Comprehensive quality assessment with TEM testing

 

TEM provides high-resolution imaging that can detect and identify potential contaminants, ensuring the integrity and safety of biological materials (e.g., cell lines, virus seeds, bulk harvests) used in production. TEM testing enables visualization of virus particles, determination of particle size and morphology, identification of virus particle location, and quantification.

Viruses and virus-like particles (VLPs) are observed by TEM on thin sections of pelleted samples embedded in resin using positive staining. Furthermore, suspended viruses and VLPs can be analyzed in buffer or media supernatant using negative staining.

For the detection of retrovirus and other viral contaminants in cell substrates used in the manufacture of biopharmaceuticals, guidelines from the Federal Drug Administration (FDA), the Center of Biologics Evaluation and Research (CBER), and the European Medicines Agency (EMA), as well as ICH guideline Q5A (R2) recommend the use of TEM.

With our GMP-certified TEM testing, you gain access to a suite of advanced imaging and analysis tools tailored specifically for the biopharmaceutical industry. This includes TEM testing for GMP-compliant batch release.

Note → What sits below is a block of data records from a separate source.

-- ==== Sys2Proof/Machine/Contexts.lean ====
section
/-! DEFINITION. Contexts (R412 to R418, R479), their creation and host grants (R466), the switch at a boundary, and the
security interface of a function (R419, R456). -/
namespace Sys2Proof.Machine

/-! ### Zeroing a partition (R415, R479) -/

/-- R415: a core's registers zeroed; its clock counts and its place in the issue order are not state of a context. -/
def Core.zeroed (c : Core) : Core :=
  { Core.init with cycleBase := c.cycleBase, retired := c.retired, last := c.last, issued := c.issued, frozen := c.frozen,
                   preempting := c.preempting }

/-- R415: a cluster zeroed; what scrubbing steps 5 and 7 would clear stays. -/
def Cluster.zeroed (c : Cluster) : Cluster :=
  { Cluster.init with atc := c.atc, faults := c.faults, parked := c.parked, perm := c.perm }

/-- The regions of a partition. -/
def State.regionsOf (s : State) (part : Nat) : List Nat := ((s.partition part).map (·.regions)).getD []

/-- A location of the scratchpads of regions. -/
def inScratch (regs : List Nat) (a : Nat) : Bool := isSpad a && ((regionOf (spadCore a)).map (fun r => decide (r ∈ regs))).getD false

/-- The entries of a table after every listed record of the given numbers is changed. -/
def mapKeys {α : Type} (p : Nat → Bool) (f : α → α) (l : List (Nat × α)) : List (Nat × α) :=
  l.map (fun e => if p e.1 then (e.1, f e.2) else e)

/-- R415, R479: the scratchpads, anvils, event units, channel entries and core registers of a partition zeroed; what is
still on its way within the partition, of kernels that have ended, goes with its inboxes. -/
def State.zeroPart (s : State) (part : Nat) : State :=
  let regs := s.regionsOf part
  let own (k : Nat) : Bool := ((regionOf k).map (fun r => decide (r ∈ regs))).getD false
  { s with
    flights := s.flights.filter (fun f => !(own f.2.src.core && own f.2.dst)),
    mem := s.mem.filter (fun c => !inScratch regs c.1),
    tags := s.tags.filter (fun g => !inScratch regs (g * 16)),
    cores := mapKeys (fun k => ((regionOf k).map (fun r => decide (r ∈ regs))).getD false) Core.zeroed s.cores,
    clusters := mapKeys (fun cl => ((regionOfCluster cl).map (fun r => decide (r ∈ regs))).getD false) Cluster.zeroed s.clusters }

/-! ### Completed supersteps (R308, R311) -/

/-- R308, R311: a domain's superstep completes: its count rises by 1, and its waiting strands continue with it. -/
def State.completeDom (s : State) (g : Group) (level value : Nat) : State :=
  match g.dom level value with
  | none => s
  | some d =>
    let n := d.counter + 1
    let s1 := (s.domainCores g level value).foldl (fun (st : State) k =>
      st.updCore k (·.releaseAll (.sync level) n)) s
    s1.updGroup g.part g.gid (·.updDom level value (fun d => { d with counter := n, st := .computing }))

/-- Some strand of a domain waits in its `sync`. -/
def State.domWaits (s : State) (g : Group) (level value : Nat) : Bool :=
  (s.domainCores g level value).any (fun k => (s.core k).slots.any (fun e => e.2.waitsFor (.sync level)))

/-- R310, R311: a group leaves *boundary*, or comes back from *parked*. -/
def State.leaveBoundary (s : State) (g : Group) : State :=
  g.doms.foldl (fun (st : State) d =>
    if d.st = .boundary ∨ d.st = .parked then st.completeDom g d.level d.value else st) s

/-! ### Residence and switching (R413 to R416, R479) -/

/-- The context's groups in its partition. -/
def State.groupsOf (s : State) (part vf pasid : Nat) : List Group :=
  (s.groups.filter (fun e => decide (e.2.part = part) &&
    decide ((s.kernel e.2.kernel).map (fun k => (k.vf, k.pasid)) = some (vf, pasid)))).map (·.2)

/-- R413: a context is the resident one of its partition. -/
def State.setResident (s : State) (part vf pasid : Nat) : State :=
  (s.updContext vf pasid (fun c => { c with st := .resident })).updPartition part (fun p =>
    { p with resident := some (vf, pasid), lastResident := some (vf, pasid) })

/-- R413, R479: a context becomes resident in a partition that has no resident context, at once. -/
def State.becomeResident (s : State) (part vf pasid : Nat) : State :=
  let kept := ((s.partition part).bind (·.lastResident)) = some (vf, pasid)
  (if kept then s else s.zeroPart part).setResident part vf pasid

/-- R322: an event on its way from a core of a partition to another. -/
def State.eventWithin (s : State) (part : Nat) (f : Nat × Flight) : Bool :=
  f.2.kind.isEvent && decide (s.partOfCore f.2.src.core = some part) && decide (s.partOfCore f.2.dst = some part)

/-- R416: the save set of a partition's resident context. -/
def State.saveSet (s : State) (part : Nat) : SaveSet :=
  let regs := s.regionsOf part
  { cores := s.cores.filter (fun e => ((regionOf e.1).map (fun r => decide (r ∈ regs))).getD false),
    clusters := s.clusters.filter (fun e => ((regionOfCluster e.1).map (fun r => decide (r ∈ regs))).getD false),
    mem := s.mem.filter (fun c => inScratch regs c.1),
    tags := s.tags.filter (fun g => inScratch regs (g * 16)),
    flights := s.flights.filter (s.eventWithin part) }

/-- R202, R415, R416: a core loaded from a save set. -/
def Core.restored (old : Core) (now : Core) : Core :=
  { old with cycleBase := now.cycleBase, retired := now.retired, last := now.last, issued := now.issued, frozen := now.frozen,
             preempting := now.preempting }

/-- R198, R199, R202: a saved lease: *free*, or *requested* where requests were saved; slot 7 counts as the previous
holder. -/
def Lease.restored (l : Lease) : Lease :=
  { l with st := if l.reqs = 0#8 then .free else .requested, holder := none, last := 7 }

/-- R202, R415, R416: a cluster loaded from a save set: its accumulators are zero, its status ports empty. -/
def Cluster.restored (old : Cluster) (now : Cluster) : Cluster :=
  { old with lease := old.lease.restored, acc0 := [], acc1 := [], cmds := [], copies := [], owned := [], status := [],
             atc := now.atc, faults := now.faults, parked := now.parked, perm := now.perm }

/-- R415 step 4: a save set loaded into a zeroed partition. -/
def State.loadSave (s : State) (x : SaveSet) : State :=
  { s with
    cores := x.cores.foldl (fun (m : List (Nat × Core)) e => kset e.1 (e.2.restored (s.core e.1)) m) s.cores,
    clusters := x.clusters.foldl (fun (m : List (Nat × Cluster)) e => kset e.1 (e.2.restored (s.cluster e.1)) m) s.clusters,
    mem := x.mem.foldl (fun (m : List Host.Cell) (c : Nat × Byte) => kput 0#8 c.1 c.2 m) s.mem,
    tags := x.tags.foldl (fun m g => sadd g m) s.tags,
    flights := x.flights.foldl (fun (m : List (Nat × Flight)) (f : Nat × Flight) => kset f.1 f.2 m) s.flights }

/-- R202, R415: the clusters of a partition after a switch: their buffers were zeroed by it. -/
def State.markZeroed (s : State) (part : Nat) : State :=
  ((s.regionsOf part).flatMap clustersOfRegion).foldl (fun (st : State) cl =>
    st.updCluster cl (fun c => { c with lease := { c.lease with zs := true } })) s

/-- R311, R415: the outgoing half of a switch. -/
def State.switchOut (s : State) (part : Nat) : State :=
  match (s.partition part).bind (·.resident) with
  | none => s
  | some (v, p) =>
    let save := s.saveSet part
    let s1 := (s.groupsOf part v p).foldl (fun (st : State) g => st.updGroup part g.gid (fun g =>
      { g with doms := g.doms.map (fun d => if d.st = .boundary then { d with st := .parked } else d) })) s
    { s1 with flights := s1.flights.filter (fun f => !s.eventWithin part f) }.updContext v p (fun c =>
      { c with st := .switchedOut, save := some save })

From analyzing cell substrates used in the production of biologics to characterizing viral vectors and ensuring CMC, our GMP-compliant TEM testing provides the comprehensive insight you need to drive innovation and ensure regulatory compliance.

TEM

TEM applications for evaluation of biologic products

TEM is crucial for viral safety testing, facilitating the detection of adventitious agents and retrovirus-like particles (RVLPs) in biologic products, as required by regulatory guidelines. For genetically engineered viral vectors and viral vector-derived products, TEM addresses additional contamination risks, including defective particles and contaminations introduced by the expression system. Furthermore, TEM testing ensures comprehensive characterization of viral capsid integrity, purity, and population, meeting all regulatory requirements for the safe and effective release of gene therapy products, such as AAVs.

 

TEM for adventitious agents testing

TEM testing enables the detection of aggregates and contaminants, including adventitious agents (e.g., parvovirus, polyomavirus, picornavirus, reovirus, adenovirus) and retroviral particles (e.g., type-A and type-C), in bulk harvest samples, cell banks, or virus seed stocks. This assessment is critical for ensuring viral safety. As outlined in the ICH guideline Q5A (R2), TEM should be utilized on the cell substrate used in biologics production and on unprocessed bulk harvest samples to detect and quantify VLPs and other endogenous viruses or adventitious agents.